*Directions for this task*:
Please state how many lines of the data contain "StageState". The number by itself is enough.

====== Information supplied ======

-- ==== Sys2Proof/Machine/Data.lean ====
section
/-! DEFINITION. The data types State and the datapath are made of: construction parameters, the band file, the filter
state, coefficients, result codes, control registers and host events (spec 00_scope R3, R8, R16; 10_state R103, R118,
R121, R127; 20_memory R200, R204; 41_process R503, R505, R509; 60_exceptions R700). -/

namespace Sys2Proof.Machine

/-- EQ_KIND (R3). -/
inductive EqKind where
  | parametric
  | graphic10
  | graphic31
  deriving DecidableEq, Repr

/-- The construction parameters that the model holds beside the state (R8, log entry 1). -/
structure Params where
  kind : EqKind
  sampleMemWords : Nat
  deriving DecidableEq, Repr

/-- TYPE[b] (R121). -/
inductive BandType where
  | peaking
  | lowShelf
  | highShelf
  deriving DecidableEq, Repr

/-- One band's stored parameters, each a binary32 pattern (R118). -/
structure Band where
  freq : Word
  gain : Word
  q : Word
  deriving DecidableEq, Repr

/-- `S[c][b]`: the last two inputs and the last two flushed outputs of a stage (R127). -/
structure StageState where
  x1 : B64
  x2 : B64
  y1 : B64
  y2 : B64
  deriving DecidableEq, Repr

/-- `(+0.0, +0.0, +0.0, +0.0)`, the cleared stage state (R127, R405, R518). -/
def StageState.zero : StageState := ⟨.posZero, .posZero, .posZero, .posZero⟩

/-- The two lanes (R4, R515). -/
inductive Channel where
  | left
  | right
  deriving DecidableEq, Repr

/-- A band's raw coefficients, before normalisation (R505, R507, R508). -/
structure RawCoeffs where
  b0 : B64
  b1 : B64
  b2 : B64
  a0 : B64
  a1 : B64
  a2 : B64
  deriving DecidableEq, Repr

/-- A band's normalised coefficients (R509). -/
structure Coeffs where
  c0 : B64
  c1 : B64
  c2 : B64
  c3 : B64
  c4 : B64
  deriving DecidableEq, Repr

/-- The three functions of R503 that an instance is constructed with. No field of State has this type. -/
structure Libm where
  sin64 : B64 → B64
  cos64 : B64 → B64
  pow10 : B64 → B64

/-- The result codes of R700. -/
inductive ResultCode where
  | ok
  | illegal
  | badBand
  | notWritable
  | badValue
  | badKind
  | badRate
  | badLength
  | badRange
  deriving DecidableEq, Repr

/-- What a control offset names (R103). `band b` is not yet known to exist: R119 gives bands ≥ NBANDS the value 0. -/
inductive CtlReg where
  | id
  | info
  | status
  | result
  | activeRate
  | cmd
  | arg0
  | arg1
  | arg2
  | payload (i : Fin 32)
  | bandFreq (b : Fin 32)
  | bandGain (b : Fin 32)
  | bandQ (b : Fin 32)
  | bandType (b : Fin 32)
  | reserved
  deriving DecidableEq, Repr

/-- The two host agents (R16). -/
inductive Agent where
  | audio
  | control
  deriving DecidableEq, Repr

/-- The two address spaces (R200). -/
inductive Space where
  | control
  | sample
  deriving DecidableEq, Repr

/-- The size of a host access; only `word` is admitted (R204). -/
inductive AccessSize where
  | byte
  | half
  | word
  deriving DecidableEq, Repr

/-- A read, or a write of a word. -/
inductive AccessOp where
  | read
  | write (data : Word)
  deriving DecidableEq, Repr

/-- One host access to the port: the byte offset is within the access's space (R200, R204, R210). -/
structure Access where
  agent : Agent
  space : Space
  offset : Nat
  size : AccessSize
  op : AccessOp
  deriving DecidableEq, Repr

/-- What the outside world can do to the block: an access of the serialised order (R220), or hardware reset (R800). -/
inductive HostEvent where
  | access (a : Access)
  | hardwareReset
  deriving DecidableEq, Repr

/-- The answer of `info()` (R111, 92 D26): the INFO word and the strings that stay host-side. -/
structure InfoRecord where
  word : Word
  id : String
  name : String
  description : String
  deriving DecidableEq, Repr

end Sys2Proof.Machine
end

======

*Your solution*:
2